IAST (Interactive Application Security Testing) sits between SAST and DAST — an agent runs inside your application during functional testing. Because it has internal visibility it produces far fewer false positives than DAST and catches runtime issues that SAST misses. The tradeoff: it requires an agent installed in your app and works best with automated functional test suites. If you have the setup, IAST gives you the best of both worlds.
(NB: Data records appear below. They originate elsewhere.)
-- ==== Sys2Proof/Tests/Slice0.lean ====
section
/-! SUPPORT. Tests of single steps on small states, and for each statement concrete states and operands that meet its
hypotheses. -/
namespace Sys2Proof.Tests
open Sys2Proof Sys2Proof.Machine
-- One theorem at a time: each waits for the kernel, and a worker apiece would not fit in memory.
set_option Elab.async false

/-! ### Small states -/

/-- The Conjunction cell of bench 0.0. -/
def cj : LCell := { row := 1, col := 2 }
/-- An Adverb cell of bench 0.0. -/
def ad : LCell := { row := 1, col := 0 }
/-- A Verb cell of bench 0.0. -/
def vb : LCell := { row := 0, col := 1 }
/-- A Noun cell of bench 0.0, south of `vb`. -/
def nn : LCell := { row := 1, col := 1 }

/-- A contract of 2 x 2 benches, 16 signals and 1 MiB of HBM. -/
def contract : List Byte := setFld (setFld (setFld (setFld (List.replicate 64 0) 4 1 2) 5 1 2) 0x0A 2 16) 0x10 8 0x100000
/-- Clause 7 in slot 0 at bench 0.0, its signals at word 32 of frame 0. -/
def cl7 : Clause := { id := 7, contract := contract, orow := 0, ocol := 0, slot := 0, hbmBase := 0, lpBase := 0, runs := [(0, 32, 16)] }
/-- A cell whose slot 0 is ACTIVE with this data. -/
def active (sd : SlotData) : Cell := { slots := [(0, { st := .active, clause := 7, data := sd })] }
/-- Every domain has power. -/
def allOn : NMap DomSt := (List.range 96).map fun n => (n, .on)
/-- A RUNNING device with clause 7 and these cells. -/
def dev (cs : List (LCell × Cell)) : Dev :=
  cs.foldl (fun d p => updCell p.1 (fun _ => p.2) d)
    { (Dev.reset { master := true, hostport := false, id := 0 }) with
      ctl := { state := .running }, plan := { clauses := [cl7] }, power := { boot := .ready, domains := allOn } }
/-- A machine with that device. -/
def mach (cs : List (LCell × Cell)) : State := { dev := dev cs }

/-- That machine with a message whose flits stand at its receiver. -/
def come (src dst : Src) (bs : List Body) (s : State) : State :=
  { s with dev := { s.dev with mesh := { s.dev.mesh with flits := bs.map fun b =>
      let f := newFlit src dst b s.dev; { f with my := f.dmy, mx := f.dmx, inj := true } } } }

/-- A word of forms R, X and Q (R217): OP, A, B, D, C, FN. -/
def wR (op a b d c f : Nat) : Nat := op * 2 ^ 26 + a * 2 ^ 21 + b * 2 ^ 16 + d * 2 ^ 11 + c * 2 ^ 6 + f
/-- A program. -/
def prog (ws : List Nat) : List Byte := ws.flatMap (leBytes 4)
/-- NOP (R236). -/
def nopW : Nat := 0xFC000000
/-- A running core with this program, data and registers. -/
def coreCell (ws : List Nat) (k : Conj) : Cell := { active { secA := prog ws } with conj := { k with st := .running } }
/-- A machine whose one cell is such a core. -/
def core (ws : List Nat) (k : Conj) : State := mach [(cj, coreCell ws k)]

/-- Word `w` of a core whose next word is NOP issues as `i`. -/
def fetches (w : Nat) (k : Conj) (i : Instr) (rs : List Reg) : Prop := IssuesInside (core [w, nopW] k) cj i rs

/-! ### Encodings of R217 to R236: the example of chapter 09, and words of the other forms -/

/-- The nine words of the example's claiming loop. -/
theorem test_claiming_loop_words :
    [0x10010000, 0x10020001, 0x100A0040, 0x10140060, 0xC8221800, 0x94740003, 0xD00750C0, 0x981FFFFD, 0xFC000001].map (fun w => conjDecode cj w) =
      [.addk cj 0 1 0, .addk cj 0 2 1, .addk cj 0 10 0x40, .addk cj 0 20 96, .sadd cj 1 2 3, .jgeu cj 3 20 3,
       .launch cj 7 10 3 0 false, .call cj 0 (-3), .cend cj] := by decide

/-! ### Witnesses: Conjunction instructions -/

theorem witness_RegisterAluGroupResults : ∀ p ∈
    ([(0x00, .add cj 1 2 3), (0x01, .sub cj 1 2 3), (0x02, .and cj 1 2 3), (0x03, .ior cj 1 2 3), (0x04, .xor cj 1 2 3),
      (0x05, .lsl cj 1 2 3), (0x06, .lsr cj 1 2 3), (0x07, .asr cj 1 2 3), (0x08, .lts cj 1 2 3), (0x09, .ltu cj 1 2 3),
      (0x0A, .mins cj 1 2 3), (0x0B, .maxs cj 1 2 3), (0x0C, .minu cj 1 2 3), (0x0D, .maxu cj 1 2 3), (0x10, .mullo cj 1 2 3),
      (0x11, .mulhs cj 1 2 3), (0x12, .mulhu cj 1 2 3)] : List (Nat × Instr)),
    fetches (wR 0 1 2 3 0 p.1) {} p.2 [1, 2, 3] := by
  unfold fetches IssuesInside; decide
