-- ==== Sys2Proof/Config.lean ====
section
/-! DEFINITION. Config.lean: the fixed sizes, limits and identity codes of the FD416, each with the rule that gives it. -/

namespace Sys2Proof.Config

/-- Frames the receive buffer holds, and responses the response queue holds (R171, R174). -/
def linkDepth : Nat := 4
/-- Bytes a payload may hold (R168). -/
def payloadMax : Nat := 48
/-- Where each link counter holds (R184). -/
def linkCounterMax : Nat := 65535
/-- Where the line-reset count holds (R185). -/
def lineResetMax : Nat := 255
/-- Where the queue stamp counter and the release-waiting counter hold (R42, R158). -/
def stampMax : Nat := 4294967295
/-- Where a queue age holds (R46). -/
def queueAgeMax : Nat := 604800
/-- Queue age beyond which a lot earns no more credit (R54). -/
def creditAgeMax : Nat := 86400
/-- Greatest unit count of a step, and greatest gap total (R7, R10). -/
def unitMax : Nat := 16777215
/-- Greatest quantity in of a step (R8). -/
def quantityMax : Nat := 999999
/-- Runs a step may hold (R1, R147). -/
def runMax : Nat := 4
/-- Times a step may be rescreened (R148). -/
def rescreenMax : Nat := 3
/-- Records the release queue holds (R155). -/
def releaseMax : Nat := 32
/-- Load attempts of one reservation (R100). -/
def attemptMax : Nat := 3
/-- Greatest hit count of a deviation entry (R91, R94). -/
def hitMax : Nat := 255
/-- Reference temperature of the changeover of a handler with no current setpoint (R53). -/
def referenceSetpoint : Int := 25
/-- Least skip of a touchdown index that is out of sequence (R110). -/
def sequenceLimit : Nat := 257
/-- Family code that PART_STATUS reports (R184). -/
def familyCode : Nat := 4
/-- Revision code that PART_STATUS reports (R184). -/
def revisionCode : Nat := 1

/-- Bytes 8 and 9 of a CELL_STATUS answer when the next expected index is absent: R175 marks the absence in byte 10 and
states no value for the two bytes.  A free value (`notes/assumptions/17.md`). -/
opaque absentIndex : BitVec 16

end Sys2Proof.Config
end

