/-- LOT_HOLD: a FLOOR, QUALITY or ENGINEERING station for any lot, or a CELL station for its handler's current or reserved
lot, places MANUAL with itself as setter; NOT_PERMITTED, WRONG_STATE for a SCRAPPED lot and DUPLICATE are answered in that
order. -/
def Obligations.LotHold : Prop :=
  ∀ (m : Msg) (lot : Text) (l : Lot) (s : State), s.takes m .lotHold anyPayload = true → lotIdOk lot = true →
    s.lotNamed? lot = some l →
    let allowed : Prop := (s.rolesOf m.sender).hasAny [.floor, .quality, .engineering] = true ∨
      ((s.rolesOf m.sender).has .cell = true ∧ ∃ h : HandlerId, s.stations[m.sender].bound = some h ∧
        (s.handlers[h].cell.current = some l.slot ∨ s.handlers[h].cell.reserved = some l.slot))
    (allowed → l.state ≠ .scrapped → l.hasHold .manual = false →
      let t := (s.taken.placeHold l.slot .manual (some m.sender) 0).1
      exec (.lotHold m lot) s = .next (t.answered m .lotHold .ok (.lotState (t.stateNameOf l.slot)))) ∧
    (¬ allowed → exec (.lotHold m lot) s = .next (s.taken.answered m .lotHold .notPermitted .nothing)) ∧
    (allowed → l.state = .scrapped → exec (.lotHold m lot) s = .next (s.taken.answered m .lotHold .wrongState .nothing)) ∧
    (allowed → l.state ≠ .scrapped → l.hasHold .manual = true →
      exec (.lotHold m lot) s = .next (s.taken.answered m .lotHold .duplicate .nothing))

/-- CONTINUE clears the one reason named, sets the waiver flag unless it was MANUAL, QUEUE_TIME or INTERRUPTED, and disarms
the cumulative check for YIELD_LOW.  A lot with reasons left stays HELD; otherwise it goes back to its queue from an open
step with fewer than 4 runs, gets RUN_LIMIT from one with 4, and goes on from a closed step to its next queue or to
COMPLETE. -/
def Obligations.Continue : Prop :=
  ∀ (m : Msg) (lot : Text) (l : Lot) (e : HoldEntry) (r : HoldReason) (s : State), s.takes m .lotDispose anyPayload = true →
    s.SlotsInOrder → lotIdOk lot = true → s.lotNamed? lot = some l → l.state = .held → l.holdOf? r = some e →
    let allowed : Prop := (s.rolesOf m.sender).has .quality = true ∨ (r = .manual ∧ e.setter = some m.sender)
    let x : Lot :=
      { l with
        holds := l.holds.filter (fun y => y.reason ≠ r)
        waiver := l.waiver || !(r = .manual || r = .queueTime || r = .interrupted)
        cur := { l.cur with armed := l.cur.armed && r ≠ .yieldLow } }
    let does (u : State) (name : LotStateName) (left : List HoldReason) (stamp : Option Nat) : Prop :=
      exec (.lotDisposeContinue m lot r.code) s = .next (u.answered m .lotDispose .ok (.disposed name left x.waiver stamp))
    (¬ allowed → exec (.lotDisposeContinue m lot r.code) s = .next (s.taken.answered m .lotDispose .notPermitted .nothing)) ∧
    (allowed → r = .runLimit →
      exec (.lotDisposeContinue m lot r.code) s = .next (s.taken.answered m .lotDispose .wrongState .nothing)) ∧
    (allowed → r ≠ .runLimit → x.holds ≠ [] → does (s.taken.putLot x) .held (x.holds.map (·.reason)) none) ∧
    (allowed → r ≠ .runLimit → x.holds = [] → l.cur.closeTime = none → l.cur.runs.length < 4 →
      does (s.taken.putQueued x) .queued [] (some (min 4294967295 (s.stampCounter + 1)))) ∧
    (allowed → r ≠ .runLimit → x.holds = [] → l.cur.closeTime = none → 4 ≤ l.cur.runs.length →
      does (s.taken.holdMarked.putLot { x with holds := [⟨.runLimit, s.floorTime, none, 0⟩] }) .held [.runLimit] none) ∧
    (allowed → r ≠ .runLimit → x.holds = [] → l.cur.closeTime ≠ none → l.past.length + 1 < (s.routeOf l).length →
      does (s.taken.putQueued { x with past := l.past ++ [x.cur], cur := StepRecord.opened (min l.cur.good 999999) }) .queued []
        (some (min 4294967295 (s.stampCounter + 1)))) ∧
    (allowed → r ≠ .runLimit → x.holds = [] → l.cur.closeTime ≠ none → (s.routeOf l).length ≤ l.past.length + 1 →
      does ((s.taken.putLot { x with state := .complete none }).markRoles
        (if l.deviationUsed || x.waiver then [.quality, .dock, .engineering] else [.quality, .dock]) .lotComplete 0) .complete []
        none)

/-- RESCREEN of an open step rescreened fewer than 3 times empties the hold set, opens the step afresh with its quantity in
and one rescreen more, and queues the lot; SCRAP empties the hold set and leaves the lot SCRAPPED with its records.  Each is
for the roles its rule names. -/
def Obligations.RescreenAndScrap : Prop :=
  ∀ (m : Msg) (lot : Text) (l : Lot) (e : HoldEntry) (r : HoldReason) (s : State), s.takes m .lotDispose anyPayload = true →
    s.SlotsInOrder → lotIdOk lot = true → s.lotNamed? lot = some l → l.state = .held → l.holdOf? r = some e →
    let opens := l.cur.closeTime = none ∧ l.cur.rescreens < 3
    ((s.rolesOf m.sender).hasAny [.quality, .engineering] = true → opens →
      exec (.lotDisposeRescreen m lot r.code) s = .next
        ((s.taken.putQueued
          { l with holds := [], cur := { StepRecord.opened l.cur.quantityIn with rescreens := l.cur.rescreens + 1 } }).answered
          m .lotDispose .ok (.disposed .queued [] l.waiver (some (min 4294967295 (s.stampCounter + 1)))))) ∧
    ((s.rolesOf m.sender).hasAny [.quality, .engineering] = true → ¬ opens →
      exec (.lotDisposeRescreen m lot r.code) s = .next (s.taken.answered m .lotDispose .wrongState .nothing)) ∧
    ((s.rolesOf m.sender).hasAny [.quality, .engineering] = false →
      exec (.lotDisposeRescreen m lot r.code) s = .next (s.taken.answered m .lotDispose .notPermitted .nothing)) ∧
    ((s.rolesOf m.sender).has .quality = true →
      exec (.lotDisposeScrap m lot r.code) s = .next
        ((s.taken.putLot { l with holds := [], state := .scrapped }).answered m .lotDispose .ok
          (.disposed .scrapped [] l.waiver none))) ∧
    ((s.rolesOf m.sender).has .quality = false →
      exec (.lotDisposeScrap m lot r.code) s = .next (s.taken.answered m .lotDispose .notPermitted .nothing))

/-- DRAINED: the DRAINING lot becomes HELD with its step open, its run ended and its holds kept, and leaves its handler; a
RUNNING lot is answered WRONG_STATE.  A handler that a lot leaves goes to IDLE, or to PREPARING with its reserved lot's
setup applied and the ready conditions checked; its guard's run ends.  That the stall countdown, which stops with the run, keeps
the value it stood at is the model's reading (assumption 12). -/
def Obligations.Drained : Prop :=
  (∀ (m : Msg) (lot : Text) (h : HandlerId) (l : Lot) (s : State), s.takes m .drained anyPayload = true → s.SlotsInOrder →
    lotIdOk lot = true → s.lotNamed? lot = some l → s.stations[m.sender].bound = some h →
    s.handlers[h].cell.current = some l.slot →
    (l.state.name = .draining →
      exec (.drained m lot) s = .next
        (((s.taken.putLot { l with state := .held, cur := { l.cur with runs := endRun s.floorTime l.cur.runs } }).leaveHandler
          h).answered m .drained .ok (.drained .held l.cur.tested l.cur.good l.holds.length))) ∧
    (l.state.name ≠ .draining →
      exec (.drained m lot) s = .next (s.taken.answered m .drained .wrongState .nothing))) ∧
  (∀ (s : State) (h : HandlerId),
    (s.handlers[h].cell.reserved = none →
      s.leaveHandler h = { s with
        guards := s.guards.set h none
        handlers := s.handlers.set h { s.handlers[h] with cell := .idle, requiredKit := none, stalled := false } }) ∧
    (∀ k, s.handlers[h].cell.reserved = some k →
      s.leaveHandler h = (({ s with
        guards := s.guards.set h none
        handlers := s.handlers.set h { s.handlers[h] with cell := .preparing k, stalled := false } }).applySetup h k).readyCheck
          h))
Note on DAST: Avoid running DAST on every commit — it is slow, resource-heavy, and produces false positives that cause alert fatigue. Instead run it on a schedule (nightly or weekly) against staging, or manually before major releases. Tune your rules before trusting the results.
When DAST isn’t enough — consider Penetration Testing. DAST automates known attack patterns but misses business logic flaws, chained vulnerabilities, and creative attack paths. A skilled penetration tester thinks like a real attacker — testing what automated tools never will. Run a manual pentest at least once a year, or before any major release. DAST finds the obvious; pentesters find the unexpected.
Priority Order — Where to Start
Week 1 — Add pre-commit hooks. Stop secrets leaking. This single step prevents 40% of common breaches.
Month 1 — Add Trivy to CI/CD. Block deployments on CRITICAL CVEs. Automated, zero manual effort after setup.
Quarter 1 — Deploy Wazuh SIEM. Correlate logs across your stack. Build detection rules around OWASP Top 10.
Year 1 — Full shift everywhere coverage. Chaos engineering. Incident runbooks. Security as team culture.
Common Mistakes to Avoid
- Scanning but not blocking — if a critical CVE doesn’t fail your build, the scan is just decoration
- Alert fatigue — one well-tuned SIEM beats five noisy ones. Tune ruthlessly
- Skipping IaC scanning — most cloud breaches start from misconfigured infrastructure, not app code
- No runbooks — detection without a response plan is useless. Write runbooks before you need them
- Treating shift left as “only for developers” — security engineers need to own the pipeline gates too
Final Thought
Shift left to prevent. Shift right to survive. Do both to win.
Security is not a checkbox. It is a culture that lives in every commit, every pipeline gate, and every production alert. The goal is not to find the perfect tool — it is to build a system where vulnerabilities have nowhere to hide.
Start small. Automate ruthlessly. Tune continuously.